──────── Given information ────────
/-! ### Power, bring-up and resets -/

/-- Bring-up goes step by step from the release of SYS_RST_N to READY, each step from the one before, or ends FAILED with its cause (R496 to R504, R360); an
assertion of SYS_RST_N, a fall of PWR_OK, a loss of auxiliary power and a trip take every 12 V domain down (R356, R515, R573). A reset of a unit is asked for
once, drains, resets its unit and is tested (R506 to R509, R512). -/
def Obligations.BringUpAndResets : Prop :=
  ∀ (s : State) (time : Nat),
    let now := max s.now time
    let s0 := { s with now := now }
    let origin := fun (n : Nat) => if s.sys.powered then n else s.sys.origin
    (s.sys.aux = true → exec (.auxPowerOn time) s = .next s0) ∧
    (s.sys.aux = false → exec (.auxPowerOn time) s = .next { s0 with sys := { s.sys with aux := true, smbAddr := 0 } }) ∧
    (∀ a b, let may := s.sys.aux = true ∧ s.sys.v12 = true ∧ s.sys.pwrOk = true ∧ s.therm.tripLatch = false
      (s.sys.sysRstN = true → exec (.sysRstNRelease a b time) s = .next s0) ∧
      (s.sys.sysRstN = false → ¬may → exec (.sysRstNRelease a b time) s = .next { s0 with sys := { s.sys with sysRstN := true } }) ∧
      (s.sys.sysRstN = false → may → ∃ t, exec (.sysRstNRelease a b time) s = .next t ∧ t.sys.powered = true ∧ t.sys.sysRstN = true ∧ t.sys.released = now ∧
        t.sys.slotABad = !a ∧ (a = true → t.sys.stage = 2 ∧ t.sys.slot = 0) ∧ (a = false → b = true → t.sys.stage = 2 ∧ t.sys.slot = 1) ∧
        (a = false → b = false → t.sys.stage = 8 ∧ t.sys.cause = 1 ∧ t.sys.slot = 0 ∧ t.ready = false))) ∧
    (let hot := ∃ c, c < 56 ∧ chanEnabled s c = true ∧ warnAt s (chanUnit c) ≤ signedOf 16 (chanReading s c)
     (s.sys.stage ≠ 2 ∨ hot → exec (.thermalGate time) s = .next s0) ∧
     (s.sys.stage = 2 → ¬hot → ∃ t, exec (.thermalGate time) s = .next t ∧ t.sys.stage = 4 ∧ (∀ n, n < 320 → (shopOf t n).state = 0) ∧
       ∀ n, n < 12 → (stackOf t n).state = 0)) ∧
    (s.sys.stage ≠ 2 → exec (.thermalGateTimeout time) s = .next s0) ∧
    (s.sys.stage = 2 → ∃ t, exec (.thermalGateTimeout time) s = .next t ∧ t.sys.stage = 8 ∧ t.sys.cause = 2 ∧ t.ready = false) ∧
    (∀ fw lib fails, (s.sys.stage ≠ 4 → exec (.firmwareBroadcast fw lib fails time) s = .next s0) ∧
      (s.sys.stage = 4 → ∃ t, exec (.firmwareBroadcast fw lib fails time) s = .next t ∧ t.sys.stage = 5 ∧ (fails = [] → ∀ n, shopPresent s n = true →
        (shopOf t n).fwVersion = fw.1 ∧ (shopOf t n).fwCrc = fw.2.1 ∧ (shopOf t n).fwPending = none))) ∧
    (∀ fails, (s.sys.stage ≠ 5 → exec (.selfTest fails time) s = .next s0) ∧
      (s.sys.stage = 5 → (∃ f, f ∈ fails ∧ f.kind = 0) → ∃ t, exec (.selfTest fails time) s = .next t ∧ t.sys.stage = 8 ∧ t.sys.cause = 3) ∧
      (s.sys.stage = 5 → (∀ f, f ∈ fails → f.kind ≠ 0) → ∃ t, exec (.selfTest fails time) s = .next t ∧ t.sys.stage = 6)) ∧
    (s.sys.stage ≠ 6 ∨ portsSettled s0 = false → exec (.ready time) s = .next s0) ∧
    (s.sys.stage = 6 → portsSettled s0 = true → unitsReady s = false → ∃ t, exec (.ready time) s = .next t ∧ t.sys.stage = 8 ∧ t.sys.cause = 4 ∧ t.ready = false) ∧
    (s.sys.stage = 6 → portsSettled s0 = true → unitsReady s = true → ∃ t, exec (.ready time) s = .next t ∧ t.ready = true ∧ t.bell = 0 ∧ t.sys.stage = 7 ∧
      t.sys.cause = 0 ∧ t.sys.readyAt = now ∧ t.sched.opened = now ∧ (∀ b, b < 16 → bitOf t.sys.lockBits b = (bitOf s.sys.lockBits b || bitOf s.sys.lockPolicy b)) ∧
      ∀ n, n < 12 → stackPresent s n = true → (∀ x, x ∈ (fulOf s n).slots → 0x40 ≤ x.1) → (fulOf t n).absent = List.range 512) ∧
    (∃ t, exec (.sysRstNAssert time) s = .next t ∧ powerLost s t ∧ t.now = now ∧ t.sys.sysRstN = false ∧ t.sys.origin = origin 1 ∧ t.sys.v12 = s.sys.v12) ∧
    (exec (.pwrOkFall true time) s = .next { s0 with sys := { s.sys with pwrOk := true } }) ∧
    (∃ t, exec (.pwrOkFall false time) s = .next t ∧ powerLost s t ∧ t.now = now ∧ t.sys.pwrOk = false ∧ t.sys.origin = origin 1 ∧ t.sys.sysRstN = s.sys.sysRstN) ∧
    (∃ t, exec (.auxPowerLoss time) s = .next t ∧ powerLost s t ∧ t.now = now ∧ t.sys.aux = false ∧ t.sys.origin = 0 ∧ t.sys.role = RoleSt.reset ∧
      t.therm.tripLatch = false) ∧
    (∀ c reading wire, let r := if wire then 0x7FFF else reading % 65536
      (shutdownAt s c = none → exec (.shutdownTrip c reading wire time) s = .next s0) ∧
      (∀ l, shutdownAt s c = some l → s.sys.aux = false ∨ s.therm.tripLatch = true ∨ signedOf 16 r < l → exec (.shutdownTrip c reading wire time) s = .next s0) ∧
      (∀ l, shutdownAt s c = some l → s.sys.aux = true → s.therm.tripLatch = false → l ≤ signedOf 16 r →
        ∃ t, exec (.shutdownTrip c reading wire time) s = .next t ∧ powerLost s t ∧ t.therm.tripLatch = true ∧ t.sys.origin = origin 0 ∧
          t.therm.trip = some [if wire then 2 else 1, c, r, nowMs s0] ∧ t.therm.tripFlashed = s.therm.flashOpen ∧ t.therm.tripSaid = false)) ∧
    (s.therm.tripLatch = false → exec (.tripLatchClear time) s = .next s0) ∧
    (s.therm.tripLatch = true → exec (.tripLatchClear time) s = .next { s0 with
      therm := { s.therm with tripLatch := false }
      sys := { s.sys with v12 := false } }) ∧
    (∀ (row : Nat → Bool → Instr) scope unit update, (row, scope) ∈ [(Instr.shopReset, 0), (.quarterReset, 1), (.stackReset, 2)] →
      let refused := s.ready = false ∨ scopeUnits scope ≤ unit ∨ scopeAbsent s scope unit = true ∨ resetListed s scope unit = true ∨
        (scope = 0 ∧ resetListed s 1 (unit / 80) = true) ∨ (scope = 2 ∧ resetListed s 1 (unit / 3) = true)
      (refused → exec (row unit update) s = .next (accessFault 0 s)) ∧
      (¬refused → ∃ t, exec (row unit update) s = .next t ∧ t = { s with sys := { s.sys with resets := t.sys.resets }, regs := { s.regs with vals := t.regs.vals } } ∧
        t.sys.resets = s.sys.resets ++ [⟨scope, unit, update && staged s scope, 0, false, 0⟩] ∧ (update = false ∨ staged s scope = true → t.regs = s.regs))) ∧
    (∀ chan, (hasRight s chan 0 = false → ∃ t, exec (.computePartReset chan) s = .next t ∧ t.sys.resets = s.sys.resets ∧
        rget t 0xF8 = min 0xFFFFFFFF (rget s 0xF8 + 1)) ∧
      (hasRight s chan 0 = true → s.ready = true → resetListed s 3 0 = false →
        exec (.computePartReset chan) s = .next { s with sys := { s.sys with resets := s.sys.resets ++ [⟨3, 0, false, 0, false, 0⟩] } })) ∧
    (∀ scope unit, resetIn s scope unit 2 = none → exec (.drainEnd scope unit time) s = .next s0 ∧ exec (.drainTimeout scope unit time) s = .next s0) ∧
    (∀ scope unit r, resetIn s scope unit 2 = some r →
      let isReset := fun (t : State) => (∀ x, x ∈ t.sys.resets → x.scope = scope → x.unit = unit → x.phase = 4) ∧
        (scope = 0 → (shopOf s unit).state ≠ 1 → (shopOf t unit).fault = none ∧ (shopOf t unit).launches = [] ∧ (shopOf t unit).state = (shopOf s unit).state ∧
          otherShops unit s t ∧ ∀ k, roomAddr unit 0 ≤ k → k < roomAddr unit 0 + 0x200000 → keyByte t k = 0) ∧
        (scope = 1 → unit < 4 → ∀ i, i < 0x100000 → linePoison t (0x010000000000 / 64 + unit * 0x100000 + i) = true)
      (scope = 2 → (runOf s unit).isSome = true → exec (.drainEnd scope unit time) s = .next s0) ∧
      (scope ≠ 2 ∨ runOf s unit = none → ∃ t, exec (.drainEnd scope unit time) s = .next t ∧ isReset t ∧ t.sys.drainOut = s.sys.drainOut) ∧
      (now < r.applied + 50000 → exec (.drainTimeout scope unit time) s = .next s0) ∧
      (r.applied + 50000 ≤ now → ∃ t, exec (.drainTimeout scope unit time) s = .next t ∧ isReset t ∧ t.sys.drainOut = true)) ∧
    (∀ scope unit fails, resetIn s scope unit 4 = none → exec (.resetTestDone scope unit fails time) s = .next s0) ∧
    (∀ scope unit fails r, resetIn s scope unit 4 = some r → ∃ t, exec (.resetTestDone scope unit fails time) s = .next t ∧
      (∀ x, x ∈ t.sys.resets → x.scope = scope → x.unit = unit → x.phase = 5 ∧ x.failed = !fails.isEmpty) ∧ t.sys.failed = (s.sys.failed || !fails.isEmpty) ∧
      (fails = [] → t = { s0 with sys := { s.sys with resets := t.sys.resets, failed := t.sys.failed, lastPhase := t.sys.lastPhase } } ∧
        t.sys.lastPhase = s.sys.lastPhase)) ∧
    (∀ ten addr, (homeInReset s (resolve s ten addr) = true → exec (.retry ten addr) s = .next (bump 0x4B0 1 s)) ∧
      (homeInReset s (resolve s ten addr) = false → exec (.retry ten addr) s = .next s))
────────
• [Work instructions] A complete answer gives every line of the records holding "regs".

• [Task solution]
      (¬refused → ∃ t, exec (row unit update) s = .next t ∧ t = { s with sys := { s.sys with resets := t.sys.resets }, regs := { s.regs with vals := t.regs.vals } } ∧
        t.sys.resets = s.sys.resets ++ [⟨scope, unit, update && staged s scope, 0, false, 0⟩] ∧ (update = false ∨ staged s scope = true → t.regs = s.regs))) ∧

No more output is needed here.